> [Your objective]:
Pull out every line below that contains the word "recUl".

▼

-- ==== Sys2Proof/Machine/Boot.lean ====
section
/-! DEFINITION. Boot (R430, R435, R438, R446-R453, R509-R512): from reset through its phases to DONE, and where it sticks. -/
namespace Sys2Proof.Machine
open Sys2Proof

/-! ### State -/

/-- The boot's state replaced. -/
def State.setBoot (s : State) (b : Boot) : State := { s with sys := { s.sys with boot := b } }

/-- What NVM holds, replaced. -/
def State.setNvm (s : State) (n : Nvm) : State := { s with sys := { s.sys with nvm := n } }

/-- The remaining phases of R450. -/
def phStraps : Nat := 0
def phChain : Nat := 1
def phNvm : Nat := 2
def phCutlist : Nat := 3
def phFirmware : Nat := 4
def phWaitPwr : Nat := 5

/-- The phase. -/
def State.phase (s : State) : Nat := s.rd BOOT.STATUS.PHASE

/-- The phase in progress shown. -/
def State.setPhase (s : State) (p : Nat) : State := s.wr BOOT.STATUS.PHASE p

/-- The package's position in the chain, if it holds one. -/
def State.position (s : State) : Option Nat :=
  let p := s.rd BOOT.CHAIN.POSITION
  if p = 0xFF then none else some p

/-- Boot goes on: VAUX is in range, no reset holds it, and the package is not in DARK. -/
def State.booting (s : State) : Bool :=
  s.sys.vaux && s.sys.reset != some 1 && s.sys.reset != some 0 && s.rd PWR.STATE.STATE == pwBoot &&
    s.sys.power.toDark.isNone

/-- Boot stops (R453). -/
def State.stick (s : State) (reason : Nat) : State :=
  ((s.setPhase phStuck).wr BOOT.STATUS.STUCK reason).raise BOOT.EVENT.STUCK sevFatal (leBytes 4 reason)

/-- The phase that a wait for the position and NVM discovery leave boot in: the two overlap (R450). -/
def State.bootPhase (s : State) : State :=
  if s.position.isNone then s.setPhase phChain
  else if s.sys.boot.nvmOk then s.setPhase phCutlist
  else s.setPhase phNvm

/-- Boot from PHASE 2, counted. -/
def State.bootFrom2 (s : State) : State :=
  let s := (s.bump BOOT.COUNTS.BOOTS).wr BOOT.STATUS.STUCK 0
  (s.setBoot { s.sys.boot with nvmOk := false, clBad := none, fwBad := none, list := [], nvmFrom := s.now }).bootPhase

/-! ### COLD and WARM (R454) -/

/-- The values that fuses give to registers (R510, R522, and the GLB and BOOT register tables).
Log: DEDUCED 105. -/
def State.fused (s : State) : State :=
  let s := ((s.wr GLB.ID.PART 0x7D0).wr GLB.ID.REV_MINOR 1).wr GLB.ID.VENDOR 0xA7
  let s := (s.wr GLB.ID.VARIANT Config.variant).wr GLB.SERIAL.SERIAL Config.serial
  (s.wrB BOOT.OPKEY.FUSED s.sys.nvm.opKey.isSome).wr HLT.MC_LOAD.MC1_AVAIL 1

/-- COLD: everything but what NVM and the fuses hold is lost; the straps are sampled and boot begins (R430, R457).
Log: DEDUCED 105. -/
def State.coldStart (s : State) (head : Bool) (bench cause : Nat) (power : Bool) : State :=
  let old := s.sys.boot
  let c := s.fab.cal
  let vaux := cause == 0 || cause == 1
  let log : Recorder := { nvm := s.log.nvm, nextSeq := s.log.nextSeq, minutes := s.log.minutes,
                          cycles := if vaux then min (s.log.cycles + 1) 0xFFFFFF else s.log.cycles }
  let boot : Boot := { pwrOk := power && old.pwrOk, good := power && old.good, rstLow := power && old.rstLow,
                       waits := power && old.waits, cold := true }
  let t : State := { State.reset with
    pending := s.pending, freeCount := s.freeCount, log := log, patch := { entries := s.patch.entries, gen := s.patch.gen },
    fab := { cal := { copy0 := c.copy0, copy1 := c.copy1 } }, sys := { vaux := true, nvm := s.sys.nvm, boot := boot } }
  let rails := s.rd PWR.STATE.RAIL_GOOD
  let t := (t.fused.wrB BOOT.STRAPS.CHAIN_HEAD head).wr BOOT.STRAPS.BENCH_ID bench
  let t := (t.wr HLT.OPTIME.MINUTES log.minutes).wr HLT.PWR_CYC.COUNT log.cycles
  let t := (t.wr BOOT.STATUS.CAUSE cause).wr PWR.STATE.RAIL_GOOD (if power then rails else 0)
  let t := if head then t.wr BOOT.CHAIN.POSITION 0 else t
  (t.showLog.showPatch false).bootFrom2

/-- VAUX_POWER_ON: VAUX enters its range with the straps as they are. `slots`: what the board's programmer has put into the
firmware and cutting-list slots while the package had no power; none where they are as before.
Log: DESIGN CHOICE 25. -/
def execVauxPowerOn (head : Bool) (bench : BitVec 5) (slots : Option NvmSlots) (s : State) : Result :=
  if s.sys.vaux then .next s
  else
    let n := s.sys.nvm
    let s := match slots with
      | some x => s.setNvm { n with fw0 := x.fw0, fw1 := x.fw1, cl0 := x.cl0, cl1 := x.cl1 }
      | none => s
    .next (s.coldStart head bench.toNat (if s.log.cycles = 0 ∨ s.sys.reset ≠ some 4 then 0 else 1) false)

/-- VAUX_LOW: VAUX below 3.0 V for 10 us. Nothing works until it returns. -/
def execVauxLow (t : Nat) (s : State) : Result :=
  let s := s.advance t
  if ¬ s.sys.vaux then .next s
  else .next { s with sys := { s.sys with vaux := false, reset := some 4, mc0 := false } }

/-- WARM (R454): the main domain is lost, and boot begins at PHASE 2. While PKG_RESET_N is low it stays there. -/
def State.warmStart (s : State) (cause : Nat) : State :=
  let s := ((s.mainLost false).interfaceLost).emptyStamps
  let s := (s.wr PWR.STATE.STATE pwBoot).wr PWR.STATE.CHANGING 0
  let y := s.sys
  let s := { s with
    fab := { s.fab with dark := false, stopAt := none },
    sys := { y with reset := if y.boot.rstLow then some 1 else none, mc0 := false, mcFail := none, mcLost := false,
                    recUl := false, power := { y.power with toDark := none } } }
  let s := s.wr BOOT.STATUS.CAUSE cause
  let s := (List.range 128).foldl (fun s c => s.wrB (MEM.CH_STAT.SR c) s.sys.boot.memOk) s
  s.bootFrom2

/-! ### Power to the main domain (R417) -/

/-- Every main rail is in range; VAUX is not one. -/
def railsGood (rails : Nat) : Bool := rails % 2 ^ 19 == 2 ^ 19 - 1

/-- PHASE 6 begins. -/
def State.enterBringup (s : State) : State :=
  (s.setBoot { s.sys.boot with upFrom := s.now }).setPhase phBringup

/-- A span of time in whole ms, as 16 bits show it. -/
def spanMs (a b : Nat) : Nat := (b - a) / 65536 / 1000000

/-- PHASE 5: boot waits for power, or finds it. -/
def State.enterWaitPwr (s : State) : State :=
  let s := (s.wrSat BOOT.TIMES.NVM_MS (spanMs s.sys.boot.nvmFrom s.now)).setPhase phWaitPwr
  if s.sys.boot.good ∧ ¬ s.sys.boot.rstLow then s.enterBringup else s

/-- The ROM's recovery mode brings the Urdal link up once there is power (R519). -/
def State.recoverLink (s : State) : State :=
  if s.recovering ∧ s.sys.boot.good ∧ s.on ULK.CTRL.EN ∧ ¬ s.sys.recUl then
    { s.setLp {} with sys := { s.sys with recUl := true } }
  else s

▲

> [Task solution]:
                    recUl := false, power := { y.power with toDark := none } } }
  if s.recovering ∧ s.sys.boot.good ∧ s.on ULK.CTRL.EN ∧ ¬ s.sys.recUl then
    { s.setLp {} with sys := { s.sys with recUl := true } }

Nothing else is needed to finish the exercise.